On the measurement of ecological novelty: scale-eating pupfish are separated by 168 my from other scale-eating fishes

Abstract

The colonization of new adaptive zones is widely recognized as one of the hallmarks of adaptive radiation. However, the adoption of novel resources during this process is rarely distinguished from phenotypic change because morphology is a common proxy for ecology. How can we quantify ecological novelty independent of phenotype? Our study is split into two parts: we first document a remarkable example of ecological novelty, scale-eating (lepidophagy), within a rapidly-evolving adaptive radiation of Cyprinodon pupfishes on San Salvador Island, Bahamas. This specialized predatory niche is known in several other fish groups, but is not found elsewhere among the 1,500 species of atherinomorphs. Second, we quantify this ecological novelty by measuring the time-calibrated phylogenetic distance in years to the most closely-related species with convergent ecology. We find that scale-eating pupfish are separated by 168 million years of evolution from the nearest scale-eating fish. We apply this approach to a variety of examples and highlight the frequent decoupling of ecological novelty from phenotypic divergence. We observe that novel ecology is not always tightly correlated with rates of phenotypic or species diversification, particularly within recent adaptive radiations, necessitating the use of additional measures of ecological novelty independent of phenotype.

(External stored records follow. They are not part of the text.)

/-! ### `State.modGroup` changes `groups` alone -/

@[simp] theorem State.modGroup_agenda (s : State) (k : Nat) (f : Group → Group) : (s.modGroup k f).agenda = s.agenda := rfl
@[simp] theorem State.modGroup_cycle (s : State) (k : Nat) (f : Group → Group) : (s.modGroup k f).cycle = s.cycle := rfl
@[simp] theorem State.modGroup_fresh (s : State) (k : Nat) (f : Group → Group) : (s.modGroup k f).fresh = s.fresh := rfl
@[simp] theorem State.modGroup_uid (s : State) (k : Nat) (f : Group → Group) : (s.modGroup k f).uid = s.uid := rfl
@[simp] theorem State.modGroup_cur (s : State) (k : Nat) (f : Group → Group) : (s.modGroup k f).cur = s.cur := rfl
@[simp] theorem State.modGroup_out (s : State) (k : Nat) (f : Group → Group) : (s.modGroup k f).out = s.out := rfl
@[simp] theorem State.modGroup_supply (s : State) (k : Nat) (f : Group → Group) : (s.modGroup k f).supply = s.supply := rfl
@[simp] theorem State.modGroup_boot (s : State) (k : Nat) (f : Group → Group) : (s.modGroup k f).boot = s.boot := rfl
@[simp] theorem State.modGroup_failCode (s : State) (k : Nat) (f : Group → Group) : (s.modGroup k f).failCode = s.failCode := rfl
@[simp] theorem State.modGroup_imageOk (s : State) (k : Nat) (f : Group → Group) : (s.modGroup k f).imageOk = s.imageOk := rfl
@[simp] theorem State.modGroup_digest (s : State) (k : Nat) (f : Group → Group) : (s.modGroup k f).digest = s.digest := rfl
@[simp] theorem State.modGroup_version (s : State) (k : Nat) (f : Group → Group) : (s.modGroup k f).version = s.version := rfl
@[simp] theorem State.modGroup_powerCap (s : State) (k : Nat) (f : Group → Group) : (s.modGroup k f).powerCap = s.powerCap := rfl
@[simp] theorem State.modGroup_pausedDies (s : State) (k : Nat) (f : Group → Group) : (s.modGroup k f).pausedDies = s.pausedDies := rfl
@[simp] theorem State.modGroup_deadLinks (s : State) (k : Nat) (f : Group → Group) : (s.modGroup k f).deadLinks = s.deadLinks := rfl
@[simp] theorem State.modGroup_sliceCorrected (s : State) (k : Nat) (f : Group → Group) : (s.modGroup k f).sliceCorrected = s.sliceCorrected := rfl
@[simp] theorem State.modGroup_stackCorrected (s : State) (k : Nat) (f : Group → Group) : (s.modGroup k f).stackCorrected = s.stackCorrected := rfl
@[simp] theorem State.modGroup_linkFec (s : State) (k : Nat) (f : Group → Group) : (s.modGroup k f).linkFec = s.linkFec := rfl
@[simp] theorem State.modGroup_linkRetrains (s : State) (k : Nat) (f : Group → Group) : (s.modGroup k f).linkRetrains = s.linkRetrains := rfl
@[simp] theorem State.modGroup_linkLost (s : State) (k : Nat) (f : Group → Group) : (s.modGroup k f).linkLost = s.linkLost := rfl
@[simp] theorem State.modGroup_cxl (s : State) (k : Nat) (f : Group → Group) : (s.modGroup k f).cxl = s.cxl := rfl
@[simp] theorem State.modGroup_refTick (s : State) (k : Nat) (f : Group → Group) : (s.modGroup k f).refTick = s.refTick := rfl
@[simp] theorem State.modGroup_tickDue (s : State) (k : Nat) (f : Group → Group) : (s.modGroup k f).tickDue = s.tickDue := rfl
@[simp] theorem State.modGroup_hold (s : State) (k : Nat) (f : Group → Group) : (s.modGroup k f).hold = s.hold := rfl
@[simp] theorem State.modGroup_holdIgnored (s : State) (k : Nat) (f : Group → Group) : (s.modGroup k f).holdIgnored = s.holdIgnored := rfl
@[simp] theorem State.modGroup_settled (s : State) (k : Nat) (f : Group → Group) : (s.modGroup k f).settled = s.settled := rfl
@[simp] theorem State.modGroup_settleDue (s : State) (k : Nat) (f : Group → Group) : (s.modGroup k f).settleDue = s.settleDue := rfl
@[simp] theorem State.modGroup_era (s : State) (k : Nat) (f : Group → Group) : (s.modGroup k f).era = s.era := rfl
@[simp] theorem State.modGroup_slices (s : State) (k : Nat) (f : Group → Group) : (s.modGroup k f).slices = s.slices := rfl
@[simp] theorem State.modGroup_l2 (s : State) (k : Nat) (f : Group → Group) : (s.modGroup k f).l2 = s.l2 := rfl
@[simp] theorem State.modGroup_mem (s : State) (k : Nat) (f : Group → Group) : (s.modGroup k f).mem = s.mem := rfl
@[simp] theorem State.modGroup_poison (s : State) (k : Nat) (f : Group → Group) : (s.modGroup k f).poison = s.poison := rfl
@[simp] theorem State.modGroup_lineMeta (s : State) (k : Nat) (f : Group → Group) : (s.modGroup k f).lineMeta = s.lineMeta := rfl
@[simp] theorem State.modGroup_migrations (s : State) (k : Nat) (f : Group → Group) : (s.modGroup k f).migrations = s.migrations := rfl
@[simp] theorem State.modGroup_completions (s : State) (k : Nat) (f : Group → Group) : (s.modGroup k f).completions = s.completions := rfl
@[simp] theorem State.modGroup_reqs (s : State) (k : Nat) (f : Group → Group) : (s.modGroup k f).reqs = s.reqs := rfl
@[simp] theorem State.modGroup_walks (s : State) (k : Nat) (f : Group → Group) : (s.modGroup k f).walks = s.walks := rfl
@[simp] theorem State.modGroup_invals (s : State) (k : Nat) (f : Group → Group) : (s.modGroup k f).invals = s.invals := rfl
@[simp] theorem State.modGroup_queues (s : State) (k : Nat) (f : Group → Group) : (s.modGroup k f).queues = s.queues := rfl
@[simp] theorem State.modGroup_clusterTlb (s : State) (k : Nat) (f : Group → Group) : (s.modGroup k f).clusterTlb = s.clusterTlb := rfl
@[simp] theorem State.modGroup_cores (s : State) (k : Nat) (f : Group → Group) : (s.modGroup k f).cores = s.cores := rfl
@[simp] theorem State.modGroup_bundles (s : State) (k : Nat) (f : Group → Group) : (s.modGroup k f).bundles = s.bundles := rfl
@[simp] theorem State.modGroup_portFree (s : State) (k : Nat) (f : Group → Group) : (s.modGroup k f).portFree = s.portFree := rfl
@[simp] theorem State.modGroup_longs (s : State) (k : Nat) (f : Group → Group) : (s.modGroup k f).longs = s.longs := rfl
@[simp] theorem State.modGroup_shfls (s : State) (k : Nat) (f : Group → Group) : (s.modGroup k f).shfls = s.shfls := rfl
@[simp] theorem State.modGroup_warps (s : State) (k : Nat) (f : Group → Group) : (s.modGroup k f).warps = s.warps := rfl
@[simp] theorem State.modGroup_blocks (s : State) (k : Nat) (f : Group → Group) : (s.modGroup k f).blocks = s.blocks := rfl
@[simp] theorem State.modGroup_launches (s : State) (k : Nat) (f : Group → Group) : (s.modGroup k f).launches = s.launches := rfl
@[simp] theorem State.modGroup_parts (s : State) (k : Nat) (f : Group → Group) : (s.modGroup k f).parts = s.parts := rfl
@[simp] theorem State.modGroup_sends (s : State) (k : Nat) (f : Group → Group) : (s.modGroup k f).sends = s.sends := rfl
@[simp] theorem State.modGroup_retries (s : State) (k : Nat) (f : Group → Group) : (s.modGroup k f).retries = s.retries := rfl
@[simp] theorem State.modGroup_ckpts (s : State) (k : Nat) (f : Group → Group) : (s.modGroup k f).ckpts = s.ckpts := rfl
@[simp] theorem State.modGroup_ctls (s : State) (k : Nat) (f : Group → Group) : (s.modGroup k f).ctls = s.ctls := rfl
@[simp] theorem State.modGroup_images (s : State) (k : Nat) (f : Group → Group) : (s.modGroup k f).images = s.images := rfl
@[simp] theorem State.modGroup_redVals (s : State) (k : Nat) (f : Group → Group) : (s.modGroup k f).redVals = s.redVals := rfl
@[simp] theorem State.modGroup_redWindows (s : State) (k : Nat) (f : Group → Group) : (s.modGroup k f).redWindows = s.redWindows := rfl
@[simp] theorem State.modGroup_redFaults (s : State) (k : Nat) (f : Group → Group) : (s.modGroup k f).redFaults = s.redFaults := rfl
@[simp] theorem State.modGroup_switchAt (s : State) (k : Nat) (f : Group → Group) : (s.modGroup k f).switchAt = s.switchAt := rfl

Figure 1. Illustration of the phylogenetic novelty index applied to scale-eating in Cyprinodon sp. ‘bulldog’.

The most closely related species with convergent ecology are a clade of scale-eating cichlids from Lake Tanganyika, Perissodus spp. A simplified cladogram connecting these groups is illustrated with numbers at tips corresponding to the number of scale-eating (black) and non-scale-eating (red) species within the Cyprinodon and Tanganyikan haplochromine clades (note that thousands of additional outgroup species have been pruned and these species numbers are not presented). Phylogenetic novelty index (indicated by the green line; 168 million years in Table 3) is calculated from twice the divergence time (t) minus the estimated origin of scale-eating in each clade (a and b). The stem age of the Perissodus clade is used as a conservative estimate of the origin of scale-eating (b). Note that the phylogenetic novelty index is not the same if applied to scale-eating cichlids (Table 3), which have repeatedly colonized this niche within each Great Lake radiation. Also note the aggressive mimicry in Perissodus straelini and the crypsis of female Cyprinodon sp. ‘bulldog’. Photo credits: Jennifer O. Reynolds, Tony Terceira.

Figure 2. Diets of Cyprinodon sp. ‘bulldog’ (red), C. sp. ‘durophage’ (green), and C. sp. ‘normal’ (blue) in two hypersaline lakes on San Salvador Island, Bahamas.

a,b) Proportion of scales (mean ± SE) in stomach contents of each species in a) Crescent Pond and b) Little Lake populations. c,d) Relative trophic position (δ¹⁵N: mean ± SE) of each species from samples collected in March (first bar) and July (second bar) in a) Crescent Pond and b) Little Lake populations. Multiple samples of ‘bulldog’ and ‘durophage’ were not available in March in Little Lake.